*Instructions to follow*. Only one stretch of the records below is wanted: the lines from the one holding "that v gives" through the one holding "OnePort p u v ∧ ∀ x, x = u.port p →". Return it exactly, both ends included.

(Extracted material begins)

-- ==== Sys2Proof/Safety.lean ====
section
/-! DEFINITION. What claims call well formed and safe, in terms of the state. -/

namespace Sys2Proof.Machine

open Sys2Proof

/-- The bank memory is in its canonical form: addresses rise strictly, and no listed byte is 0, as an unlisted byte
reads. -/
abbrev Memory.wf (m : List Host.Cell) : Prop := mwf (0 : Byte) m = true

/-- The command queue has been run down: nothing waits. -/
abbrev State.idle (s : State) : Prop := s.pending = []

/-- A register write of software at an offset is performed in its own cycle: the block answers, and the write does not
wait in the field-die proxy (R379, R502). -/
def State.reaches (s : State) (off : Nat) : Prop := s.answers off = true ∧ s.proxyWaits off = false

/-- t reads as s at every register and every staged value, and is equal to it in everything else: a write has put back
what stood there. -/
def ReadsAs (s t : State) : Prop :=
  t = { s with regs := t.regs, staged := t.staged } ∧ (∀ o, t.reg o = s.reg o) ∧ ∀ o, t.stg o = s.stg o

/-- No register outside a list reads otherwise in t than in s. -/
def SameRegs (s t : State) (offs : List Nat) : Prop := ∀ o, o ∉ offs → t.reg o = s.reg o

/-- From s to t only the registers of a list may change. -/
def OnlyRegs (s t : State) (offs : List Nat) : Prop := t = { s with regs := t.regs } ∧ SameRegs s t offs

/-- From s to t only the registers of a list may change, and what the present cycle has noted for their clears. -/
def OnlyNoted (s t : State) (offs : List Nat) : Prop :=
  t = { s with regs := t.regs, hwNow := t.hwNow } ∧ SameRegs s t offs

/-- What a refused write leaves (R383, R384): GLB_WERR is set, counts and names the requester, GLB_WERRADDR names the
register, and nothing else changes. -/
def Refused (req off : Nat) (s t : State) : Prop :=
  t.f Reg.GLB_WERR_WERR = 1 ∧ t.f Reg.GLB_WERR_COUNT = min (s.f Reg.GLB_WERR_COUNT + 1) 0xFFFF ∧
  t.f Reg.GLB_WERR_REQ = req % 8 ∧ (t.reg Reg.GLB_WERRADDR).toNat = off % 2 ^ 32 ∧
  OnlyNoted s t [Reg.GLB_WERR, Reg.GLB_WERRADDR]

/-- Engine e can issue its next instruction in run r, and the word at its PC is the instruction c; s1 is the state after
the fetch (R90, R97). -/
def State.issues (s : State) (e : Nat) (c : Coil) (r : Run) (s1 : State) : Prop :=
  s.canIssue e = some r ∧ fetch e r s = (.inr c, s1)

/-- From a state s, in which the trace entry of the fault has been made, instance e has faulted with a code at the
instruction at 4 × pcw from its image's base, at the absolute engine cycle t0, in run r (R124, R150, R151, R539): its run ends, it
is FAULTED and waits for its reset, the fault is recorded, flagged and logged, CE16 begins a takeover where it can, a fault of CE16
ends its stand-in, and no byte, no other engine and no other register changes. -/
def Faulted (e code pcw t0 : Nat) (r : Option Run) (s t : State) : Prop :=
  (t.eng e).run = none ∧ (t.eng e).toRun = false ∧ (t.eng e).resetAt = some t0 ∧ (t.eng e).st = .faulted ∧
  t.f (Reg.COIL_FAULT_CODE e) = code % 16 ∧ t.f (Reg.COIL_FAULT_PCW e) = pcw % 2 ^ 16 ∧
  t.f (Reg.COIL_FLAGS_FAULT e) = 1 ∧
  t.faults = (if s.on 1 = true then s.faults ++ [⟨1, e, code, pcw % 2 ^ 32⟩] else s.faults) ∧
  (e ≠ 16 → t.spare = if s.canTake e t0 = true then { s.spare with taking := some (e, t0), taken := r } else s.spare) ∧
  (e = 16 → (∀ n, s.spare.standFor = some n → t.spare = { ended := some n }) ∧
    (s.spare.standFor = none → t.spare = { s.spare with ended := none })) ∧
  t.mem = s.mem ∧ SameRegs s t [Reg.COIL_FAULT e, Reg.COIL_FLAGS e] ∧
  ∀ k, k ≠ e → t.eng k = if e = 16 ∧ s.spare.standFor = some k then { s.eng k with evin := (s.eng 16).evin } else s.eng k

/-- From s to t, but for what a write has put back, only engine e changes, to x. -/
def EngineIs (e : Nat) (x : Engine) (s t : State) : Prop :=
  t = { s with regs := t.regs, staged := t.staged, engines := t.engines } ∧ (∀ o, t.reg o = s.reg o) ∧
  (∀ o, t.stg o = s.stg o) ∧ t.eng e = x ∧ ∀ k, k ≠ e → t.eng k = s.eng k

/-- Engine e once a write of COIL_CTRL has been taken, with HOLD at h: while no ticks are issued HOLD applies at once (R162). -/
def State.engHeld (s : State) (e : Nat) (h : Bool) : Engine :=
  { s.eng e with held := if s.ticking = true ∨ e = 16 then (s.eng e).held else h }

/-- An instruction of cost n of engine e completes in run r, and the next address is a (R90, R91, R114): the loop stack is
settled, the next instruction issues n engine cycles later, the registers g1 to g15 may have changed, and nothing else. -/
def CoilDone (e : Nat) (r : Run) (n a : Nat) (s t : State) : Prop :=
  t = { s with engines := t.engines } ∧ (∀ k, k ≠ e → t.eng k = s.eng k) ∧
  t.eng e = { s.eng e with
    g := (t.eng e).g
    run := some { r with pc := (settle r.calls.length a r.loops).1, loops := (settle r.calls.length a r.loops).2,
                         ec := r.ec + n, issued := true } }

/-- Of the registers of engine e only rd changes, to v; g0 reads 0 and a write to it is discarded (R87). -/
def WroteReg (e rd : Nat) (v : DWord) (s t : State) : Prop :=
  ∀ i, (t.eng e).r i = if i = 0 then 0 else if i = rd then v else (s.eng e).r i

/-- No register of engine e changes. -/
def SameG (e : Nat) (s t : State) : Prop := ∀ i, (t.eng e).r i = (s.eng e).r i

/-- The word of a register whose staged bits have applied; MST_TRIM within its limits (R10, R12, R48). -/
def State.mergedWord (s : State) (o : Nat) : Word :=
  let v := (s.reg o &&& ~~~(BitVec.ofNat 32 (rwsMask o))) ||| (s.stg o &&& BitVec.ofNat 32 (rwsMask o))
  if o = Reg.MST_TRIM then trimLimit v else v

/-- The block in the range from lo to hi, armed at the COMMIT offset off, has applied its staged fields (R12): it is no longer
armed, every staged field of its registers is in force, and nothing else has changed. -/
def FieldsApplied (off lo hi : Nat) (s u : State) : Prop :=
  u = { s with regs := u.regs, kln.armed := u.kln.armed } ∧ u.armedAt off = 0 ∧ (∀ o, o ≠ off → u.armedAt o = s.armedAt o) ∧
  ∀ o, u.reg o = if lo ≤ o ∧ o < hi then s.mergedWord o else s.reg o

/-- The commit of engine e's block has applied, and its command has been taken: CMD and its staged value are none again
(R138). -/
def CommandTaken (e : Nat) (s v : State) : Prop :=
  v = { s with regs := v.regs, staged := v.staged, kln.armed := v.kln.armed } ∧ v.armedAt (Reg.COIL_COMMIT e) = 0 ∧
  (∀ o, o ≠ Reg.COIL_COMMIT e → v.armedAt o = s.armedAt o) ∧ v.f (Reg.COIL_CTRL_CMD e) = 0 ∧
  bitsOf (v.stg (Reg.COIL_CTRL e)).toNat 0 2 = 0 ∧
  (∀ o, o ≠ Reg.COIL_CTRL e → v.reg o = if Reg.COIL_CTRL e ≤ o ∧ o < Reg.COIL_CTRL e + 0x400 then s.mergedWord o else s.reg o) ∧
  ∀ i, 2 ≤ i → (v.reg (Reg.COIL_CTRL e)).getLsbD i = (s.mergedWord (Reg.COIL_CTRL e)).getLsbD i

/-- A command of engine e is rejected (R138). -/
def Rejected (e : Nat) (v t : State) : Prop :=
  ∃ u, OnlyNoted v u [Reg.COIL_FLAGS e] ∧ u.f (Reg.COIL_FLAGS_START_REJ e) = 1 ∧ Refused reqCheck (Reg.COIL_CTRL e) u t

/-- Whenever engine e issues the instruction c, the command i answers a next state, in which rd holds the value that v gives
from the engine's registers before, and the instruction has taken n engine cycles. -/
def Computes (e : Fin 17) (i : Instr) (c : Coil) (rd : Fin 16) (n : Nat) (v : Engine → DWord) : Prop :=
  ∀ (s s1 : State) (r : Run), s.issues e c r s1 → ∃ t, exec i s = .next t ∧
    CoilDone e r n (r.pc + 4) s1 t ∧ WroteReg e rd (v (s1.eng e)) s1 t

/-- From s to t only port p may change, and of the rest the registers, what the present cycle has noted, and the matrix. -/
def OnePort (p : Nat) (s t : State) : Prop :=
  t = { s with ports := t.ports, regs := t.regs, hwNow := t.hwNow, rig := t.rig } ∧ ∀ q, q ≠ p → t.port q = s.port q

/-- The output of port p changes to level o with driver state d at time t (R177): held back, with SPACING set, where that makes
an edge too close to the last; else at once, and its edge, if it makes one, is the last edge then. -/
def OutputBecomes (p : Nat) (t : Time) (o d : Bool) (u v : State) : Prop :=
  OnePort p u v ∧ ∀ x, x = u.port p →
    (∀ r, x.edge = some r → u.makesEdge p o d = true → (t - r).toNat < spacing p →
      v.port p = { x with held := some (r + fc (spacing p), o, d) } ∧ v.f (Reg.PRT_STATUS_SPACING p) = 1) ∧
    ((∀ r, x.edge = some r → u.makesEdge p o d = true → spacing p ≤ (t - r).toNat) →
      v.port p = { x with out := o, drv := d, edge := (if u.makesEdge p o d = true then some t else x.edge)
                          raw := (v.port p).raw, snap := (v.port p).snap, snapMc := (v.port p).snapMc
                          chgs := (v.port p).chgs, ctr := (v.port p).ctr })

/-- The output of port p takes the level o and the driver state d at time t, with a pulse end pe (R176 to R178): with what is
still to come of that time; into the held result while one waits; else as an output change. -/
def TakesOutput (p : Nat) (t : Time) (o d : Bool) (pe : Option Time) (u v : State) : Prop :=
  ∀ x, x = u.port p →
    (u.moreOut p t = true → v = u.modPort p fun x => { x with pulseEnd := pe, acc := some (t, o, d) }) ∧
    (u.moreOut p t = false →
      (∀ h a b, x.held = some (h, a, b) →
        v = u.modPort p fun x => { x with pulseEnd := pe, acc := none, held := some (h, o, d) }) ∧
      (x.held = none → OutputBecomes p t o d (u.modPort p fun x => { x with pulseEnd := pe, acc := none }) v))

/-- The command i executes the head entry of port p when it is due and carries the code (R173, R174, R176): the entry leaves
the queue, eff relates the state then to the state after the action's effect, and the MARK record and the EVT pulse follow; what
waited for the rest of its time then takes effect. A late entry that the policy in force discards only leaves the queue (R203).
Otherwise nothing changes. -/
def Executes (p : Nat) (i : Instr) (code : Nat) (eff : QEntry → State → State → Prop) : Prop :=
  ∀ s : State,
    (∀ e u, s.dueHead p = some e → e.act.code = code → u = s.modPort p (fun x => { x with queue := x.queue.erase e }) →
      (s.executes p e = true → ∃ v w, eff e u v ∧
        w = (if e.act.mark = true then capture p 0x02 e.at_ (v.port p).net.1 (markAux e.act e.late) v else v) ∧
        exec i s = .next (outSettle p (if e.act.evt = true then pulse (0x120 + p / 8) w else w))) ∧
      (s.executes p e = false → exec i s = .next (outSettle p u))) ∧
    ((∀ e, s.dueHead p = some e → e.act.code ≠ code) → exec i s = .next s)

/-- The counter of port p, unchanged so far in this cycle, becomes f of what it was, and nothing else changes (R192). -/
def CounterTakes (p : Nat) (f : Counter → Counter) (u v : State) : Prop :=
  OnePort p u v ∧ ((u.port p).snapMc ≠ some u.mc →
    { (v.port p).ctr with base := 0, presc := 0, imm := false } = f { (u.port p).ctr with base := 0, presc := 0, imm := false } ∧
    (v.port p).queue = (u.port p).queue ∧ (v.port p).out = (u.port p).out ∧ (v.port p).drv = (u.port p).drv)

/-- The record of an action that joins the queue stands after every entry that is not later than it, and before every later
one (R176). -/
def Queued (e : QEntry) (l l' : List QEntry) : Prop :=
  ∃ a b, l = a ++ b ∧ l' = a ++ e :: b ∧ (∀ y ∈ a, future y.act.time e.act.time = false) ∧
    ∀ y, b.head? = some y → future y.act.time e.act.time = true

/-- The record r at the front of tracker w's queue is processed now, at t_p of Mast cycle p (R214). -/
def State.takesTooth (s : State) (w : Nat) (r : Tooth) (p : Nat) : Prop :=
  ∃ ta l, (s.wheel w).fifo = (r, ta) :: l ∧ p = max (ta + 20) (((s.wheel w).lastP.getD 0) + 20) ∧ p ≤ s.mc ∧ s.whlEn w = true

/-- The primary tooth r, which tracker w processes at t_p of Mast cycle p, is readable, forward and accepted, neither after a stall nor after
a reversal, and no secondary edge waits for its interval; e is the interval since the last accepted tooth (R219, R226 to R229). -/
def State.acceptsForward (s : State) (w : Nat) (r : Tooth) (p : Nat) (e : Option Nat) : Prop :=
  s.takesTooth w r p ∧ r.port = s.f (Reg.WHL_INPUT_PPORT w) ∧
  s.badWord (ttAddr (s.f (Reg.WHL_TTCFG_PBASE w))) (4 * s.teethN w) = false ∧ s.whlState w ≠ 4 ∧ s.isReverse w r.other = false ∧
  s.flag (Reg.WHL_STATUS_REVERSE w) = false ∧ (s.wheel w).secs = [] ∧
  e = (s.wheel w).lastT.map (fun u => (r.time - u).toNat) ∧
  ∀ n, e = some n → 25600 ≤ n ∧ ∀ d, s.dPred w = some d → s.f (Reg.WHL_FILT_MINFRAC w) * d ≤ (n * 256 : Int)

(Extracted material ends)

*Answer section*.
/-- Whenever engine e issues the instruction c, the command i answers a next state, in which rd holds the value that v gives
from the engine's registers before, and the instruction has taken n engine cycles. -/
def Computes (e : Fin 17) (i : Instr) (c : Coil) (rd : Fin 16) (n : Nat) (v : Engine → DWord) : Prop :=
  ∀ (s s1 : State) (r : Run), s.issues e c r s1 → ∃ t, exec i s = .next t ∧
    CoilDone e r n (r.pc + 4) s1 t ∧ WroteReg e rd (v (s1.eng e)) s1 t

/-- From s to t only port p may change, and of the rest the registers, what the present cycle has noted, and the matrix. -/
def OnePort (p : Nat) (s t : State) : Prop :=
  t = { s with ports := t.ports, regs := t.regs, hwNow := t.hwNow, rig := t.rig } ∧ ∀ q, q ≠ p → t.port q = s.port q

/-- The output of port p changes to level o with driver state d at time t (R177): held back, with SPACING set, where that makes
an edge too close to the last; else at once, and its edge, if it makes one, is the last edge then. -/
def OutputBecomes (p : Nat) (t : Time) (o d : Bool) (u v : State) : Prop :=
  OnePort p u v ∧ ∀ x, x = u.port p →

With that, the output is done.